Each item could be worth a single point for each one, or you could give extra points for more difficult or time-consuming things.
What Kind of Hunt?
A scavenger hunt is usually a list of items to get, a time limit, and a clear indication of where the hunt ends. A treasure hunt is usually a series of clues or riddles that take people on a predetermined path towards some final goal. These two ideas are often combined – for example, some of the list items could be riddles that give a clue as to where the finish line is.
The possibilities are endless – you can have a free form hunt, with participants going through the list in any order they like. You can have a predetermined order for the items (though this can cause chaos as 300 students descend on a specific location at the same time. One way to get around this is to have several version of the treasure hunt, with Version A having things in one order, and Version B having things is a different order, etc.). You can have an alphabetical list (where the things to get or photograph starts with A, then B, then C, etc.) A few quick internet searches will yield dozens of ideas.
You can also partner with local businesses that would like to attract your students as clientele. Something as simple as “Go to Happy Beans Roasters on Main Street and get a loyalty card from Stan” lets the participants know that there’s a student-friendly café nearby. They already have their (free) loyalty card, and so are more likely to go there throughout the semester. And you could charge Happy Bean a small fee for participating, offsetting your own costs. It’s a win for you, a win for the student and a win for the café.
Get Versed with Lists
One way to deliver the hunt lists is to email the whole thing to each participant or team leader and let them go on their way. Another way is to slowly release items at set intervals – maybe you start with five things to get everyone started, but they know that in 10 minutes, they will get another couple of items added to the list. This could be via text messages, displayed on specific digital signage screens near checkpoints, or posted on social media. The students could go to the web on their phones, or you could display new clues using social media feeds on your digital signs.
Materials and Prizes
If you are going to have the students collect physical things, be sure to supply them with a bag (a school tote or something), and a small notepad and pencil for taking notes.
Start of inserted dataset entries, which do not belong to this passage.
-- ==== Sys2Proof/Tests/MachineWitness.lean ====
section
/-!
SUPPORT. States and operands that meet the hypotheses of the statements about the machine as a whole, and of the clauses about slices, motion and the
budget of PS1.
-/
namespace Sys2Proof.Tests

set_option Elab.async false

open Sys2Proof.Machine

/-! ### SlicesAndMotionWork -/

/-- Context 0 with its frame stored whole. -/
def wholeFrame : State := onCam (fun c => { c with frames := c.frames.map (fun f => { f with stored := f.stored.set 0 64, fields := 0 }) }) oneFrame

theorem test_slice_dispatch_whole : (wholeFrame.mgmt.units.unitOf .sliceU 2).isSome = true ∧ wholeFrame.cams.slices[2] = none ∧ wholeFrame.eligibles.length = 1 ∧
    (minBy (fun y => y.1) wholeFrame.eligibles).isSome = true ∧ ((after (exec (.sliceDispatch 2) wholeFrame)).cams.slices[2]).map SliceJob.cam = some 0 := by decide +kernel

theorem test_motion_band : (minBy (fun y => y.1) wholeFrame.motionBands).isSome = true ∧ wholeFrame.mgmt.units.unitOf .motionU 0 = some 0 ∧
    ((after (exec .motionWatchdog wholeFrame)).cam 0).frames.map (fun f => f.fields) = [1] := by decide +kernel

/-! ### PwrSetStateChecksTheEntry -/

/-- Context 0 at 4,096 Mpixel/s on one slice. -/
def fast : State := onCam (fun c => { c with profile := patch c.profile 0x10 (leBytes 4 1000) }) (runningWith ozoth)

theorem test_pwr_budget : acc .pwrSetState (mk [1]) fast = true ∧ fast.power.throttled = false ∧ fast.maxShare = 4096 := by decide +kernel

/-! ### The machine as a whole -/

theorem test_empty_queue : State.reset.pending = [] ∧ (after (step State.reset)).time.now = 0x280000000 ∧ (after (step State.reset)).time.sub = 0 := by decide +kernel

theorem test_front_command : (after (step { State.reset with pending := [.timeAsymWrite 0 5, .timeAsymWrite 1 6] })).pending = [.timeAsymWrite 1 6] ∧
    (after (step { State.reset with pending := [.timeAsymWrite 0 5, .timeAsymWrite 1 6] })).time.asym[0] = 5 := by decide +kernel

theorem test_inv_reset : Inv State.reset := by unfold Inv; decide +kernel

theorem test_admin_elsewhere : commandOf (.queueFlush { mk [] with qid := 1 }) = some (.queueFlush, { mk [] with qid := 1 }) ∧ Op.queueFlush.code / 256 = 0 ∧ State.reset.power.phase = .running ∧
    ({ mk [] with qid := 1 } : Cmd).qid ≠ 0 := by decide +kernel

theorem test_not_admin : ¬ (Op.timeStep.code / 256 = 0 ∨ Op.timeStep = .fwCommit ∨ Op.timeStep = .fwActivate) ∧ acc .timeStep { mk [] with qid := 1 } State.reset = true := by decide +kernel

theorem test_bad_packets : 8 ≤ (mk [] 0 0 [] 8).flags.toNat ∧ ({ mk [] with rsvd1C := 1 } : Cmd).rsvd1C ≠ 0 ∧ firstBad (packetFields .bufFree (mk [] 5)) = none ∧
    handleOk State.reset (opSpec .bufFree).h (mk [] 5).handle = false := by decide +kernel

end Sys2Proof.Tests
end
If you’re doing a photo hunt, make sure that each team has at least one person who has a phone with a camera, and that the phone’s battery is charged.
And make the prizes something worthwhile – discount vouchers to things like the campus bookstore or café are always welcome for money-conscious students, food and drink are also something they’d like. School gear like shirts, and hats make great prizes – especially things students might want to have but won’t allow themselves to spend money on. When they walk around campus with the sweatshirt they won at the scavenger hunt, they’re showing school spirit and advertising spirit gear to the rest of the student body.
Have a good team of judges to verify what the teams find. If it was a picture scavenger hunt, make it clear from the beginning that each picture must be somehow unique (a different angle, etc.), so they don’t share pictures among themselves and miss the important stops and info on the route.
Remember that the main point of this is to create a fun event for students to get to know their campus, the staff and each other. If done correctly, this is something everyone will be talking about for months after the hunt is over. And you’ve also got them used to looking to your campus digital signage for information, which will carry over into the school year.